▶ _Assignment_: Set down, exactly, every line from the top of the listing through the one holding "addressesRise_iff_pairwise, isMember_iff_mem, and_assoc]".

▶ _Input material_:
########

/-- The conditions of a legal configuration, one by one (R209). -/
theorem config_wf_iff (cfg : Config) : cfg.wf = true ↔
    131077 ≤ cfg.ibufCap ∧ 2 * cfg.ibufCap ≤ cfg.obufCap
    ∧ (∀ e ∈ cfg.registry, e.2.type = e.1 ∧ layoutWf e.2 = true)
    ∧ cfg.registry.Pairwise (fun e e' => e.1.toNat < e'.1.toNat)
    ∧ (4#8, 0x06#8) ∈ cfg.codetab
    ∧ cfg.codetab.Pairwise (fun e e' => 256 * e.1.toNat + e.2.toNat < 256 * e'.1.toNat + e'.2.toNat)
    ∧ cfg.busMap.Pairwise (fun e e' => e.1 < e'.1) := by
  simp only [Config.wf, Bool.and_eq_true, decide_eq_true_eq, List.all_eq_true, beq_iff_eq, keysRise_iff_pairwise,
    membersRise_iff_pairwise, addressesRise_iff_pairwise, isMember_iff_mem, and_assoc]

/-! ### Only a legal configuration is loaded and run -/

theorem powerOn_legal (cfg : Config) (h : cfg.wf = true) : powerOn cfg = .next (State.resetWith cfg) := if_pos h

theorem powerOn_illegal (cfg : Config) (h : cfg.wf = false) : powerOn cfg = .refused .illFormedConfiguration :=
  if_neg (Bool.eq_false_iff.1 h)

theorem step_illegal (s : State) (h : s.config.wf = false) : step s = .refused .illFormedConfiguration :=
  if_neg (Bool.eq_false_iff.1 h)

/-! ### No step changes the configuration -/

/-- No completion of an instruction writes the configuration. -/
theorem exec_config (i : Instr) (s t : State) (h : exec i s = .next t) : t.config = s.config := by
  cases exec_completion i s t h <;> rfl

theorem engineStep_config (s t : State) (h : engineStep s = .next t) : t.config = s.config := by
  unfold engineStep at h
  split at h
  · cases h
  · exact exec_config _ s t h

theorem hostStep_config (s t : State) (h : hostStep s = .next t) : t.config = s.config := by
  unfold hostStep at h
  split at h
  · cases h; rfl
  · have kept := hostAct_config _ _ t h
    exact kept

/-- The configuration is frozen while the block runs (R27): on the engine's turn and on the host's. -/
theorem step_config (s t : State) (h : step s = .next t) : t.config = s.config := by
  unfold step at h
  split at h
  · split at h
    · exact engineStep_config s t h
    · exact hostStep_config s t h
  · cases h

/-- Settles O19: legality is `config_wf_iff`, loading and refusal are the two branches of `powerOn` and `step`, and every step keeps the
configuration by `step_config`. -/
theorem onlyALegalConfigurationIsLoaded : Obligations.OnlyALegalConfigurationIsLoaded :=
  ⟨powerOn_legal, powerOn_illegal, step_illegal, step_config, config_wf_iff⟩

end Sys2Proof.Machine
end

section
/-! PROOF. The invariant (R19, R21, R28, R150, R209): reset has it, and every step of the engine and of the host keeps it. -/

namespace Sys2Proof.Machine

/-! ### STATUS and the latched command -/

theorem succeed_statusWf (s : State) (r : Word) : statusWf (s.succeed r) = true := rfl

theorem fail_statusWf (s : State) (e : CommandError) : statusWf (s.fail e) = true := by
  simp [statusWf, legalError_of_error, eclass_ne_zero]

theorem accept_statusWf (s : State) (w : Word) : statusWf (s.accept w) = true := rfl

theorem drop_statusWf (s : State) : statusWf s.drop = statusWf s := rfl

/-- A command is latched while BUSY = 1 (R28). -/
theorem exists_latched_of_busy (s : State) (h : statusWf s = true) (hb : s.status.busy = true) : ∃ w, s.latched = some w := by
  simp only [statusWf, Bool.and_eq_true] at h
  obtain ⟨⟨-, hl⟩, -⟩ := h
  rw [hb, beq_iff_eq] at hl
  exact Option.isSome_iff_exists.1 hl.symm

/-- Every completion writes STATUS whole. -/
theorem exec_statusWf (i : Instr) (s t : State) (h : exec i s = .next t) : statusWf t = true := by
  cases exec_completion i s t h with
  | plain | clear | bytes | record => exact succeed_statusWf _ _
  | plainError | bytesError | recordError | constructError => exact fail_statusWf _ _

/-! ### PREC -/

theorem precWf_empty (cfg : Config) : precWf cfg Prec.empty = true := rfl

/-- A record that is not valid is well formed with every tag none (R26, R196). -/
theorem precWf_untagged (cfg : Config) (r : Record) :
    precWf cfg { record := some r, tags := List.replicate r.vals.length none, valid := false } = true := by
  simp [precWf]

/-- A valid record whose values conform is well formed with the tags of its layout (R24, R150). -/
theorem precWf_conforming (cfg : Config) (L : Layout) (r : Record) (hr : registered cfg r.type = some L)
    (hc : List.Forall₂ fieldConforms L.fields r.vals) :
    precWf cfg { record := some r, tags := recordTags cfg L r, valid := true } = true := by
  obtain ⟨hs, hf⟩ := (checks_none_iff 0 L.fields r.vals).2 hc
  simp [precWf, recordOk, tagsOk, hr, hs, hf, recordTags, hc.length_eq]

/-- What the decoder of a registered variant gives is a valid record of that variant (R124, R150). -/
theorem decodeLayout_precWf (cfg : Config) (t : Byte) (L : Layout) (fd : List Byte) (r : Record) (tags : List (Option Tag))
    (hc : cfg.wf = true) (hr : registered cfg t = some L) (h : decodeLayout cfg L fd = .ok (r, tags)) :
    precWf cfg { record := some r, tags := tags, valid := true } = true := by
  obtain ⟨hLt, hL⟩ := registered_wf cfg t L hc hr
  obtain ⟨-, hrt, -⟩ := decodeLayout_ok cfg L fd r tags h
  obtain ⟨hconf, rfl, -⟩ := decodeLayout_conforms cfg L fd r tags hL h
  exact precWf_conforming cfg L r (by rw [hrt, hLt, hr]) hconf

theorem dispatch_precWf (s : State) (t : Byte) (fd : List Byte) (hc : s.config.wf = true) : precWf s.config (s.dispatch t fd).prec = true := by
  rcases dispatch_cases s t fd with ⟨L, r, tags, hr, hd, h⟩ | ⟨e, h⟩ <;> rw [h]
  · exact decodeLayout_precWf s.config t L fd r tags hc hr hd
  · exact precWf_empty s.config

theorem execConstruct_precWf (s t : State) (h : execConstruct s = .next t) : precWf s.config t.prec = true := by
  unfold execConstruct at h
  split at h
  · rename_i hr
    cases h
    simp [State.failConstruct, hr, precWf]
  · rename_i r hr
    split at h <;> cases h
    · simpa [State.failConstruct, hr] using precWf_untagged s.config r
    · rename_i L tags hk
      obtain ⟨hreg, hconf, rfl, -⟩ := constructCheck_ok s.config r L tags hk
      exact precWf_conforming s.config L r hreg hconf

/-- An instruction that does not write PREC leaves it (R23). -/
theorem exec_prec_eq (i : Instr) (s t : State) (h : exec i s = .next t) (hw : writesPrec i = false) : t.prec = s.prec := by
  cases exec_completion i s t h with
  | record r tags w hp | recordError e hp => rw [hw] at hp; cases hp
  | constructError vals e hi => subst hi; cases hw
  | bytes | bytesError | plain | plainError | clear => rfl

/-- The commands among the instructions that write PREC; the others are frame data (R23, R66). -/
theorem decodeCommand_writesPrec (w : Word) (h : writesPrec (decodeCommand w) = true) :
    (∃ m, decodeCommand w = .build m) ∨ (∃ m v, decodeCommand w = .decodev m v) ∨ decodeCommand w = .construct := by
  unfold decodeCommand at h ⊢
  split at h <;> cases h
  · exact .inl ⟨_, rfl⟩
  · exact .inr (.inl ⟨_, _, rfl⟩)
  · exact .inr (.inr rfl)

########

▶ _Answer below_:
/-- The conditions of a legal configuration, one by one (R209). -/
theorem config_wf_iff (cfg : Config) : cfg.wf = true ↔
    131077 ≤ cfg.ibufCap ∧ 2 * cfg.ibufCap ≤ cfg.obufCap
    ∧ (∀ e ∈ cfg.registry, e.2.type = e.1 ∧ layoutWf e.2 = true)
    ∧ cfg.registry.Pairwise (fun e e' => e.1.toNat < e'.1.toNat)
    ∧ (4#8, 0x06#8) ∈ cfg.codetab
    ∧ cfg.codetab.Pairwise (fun e e' => 256 * e.1.toNat + e.2.toNat < 256 * e'.1.toNat + e'.2.toNat)
    ∧ cfg.busMap.Pairwise (fun e e' => e.1 < e'.1) := by
  simp only [Config.wf, Bool.and_eq_true, decide_eq_true_eq, List.all_eq_true, beq_iff_eq, keysRise_iff_pairwise,
    membersRise_iff_pairwise, addressesRise_iff_pairwise, isMember_iff_mem, and_assoc]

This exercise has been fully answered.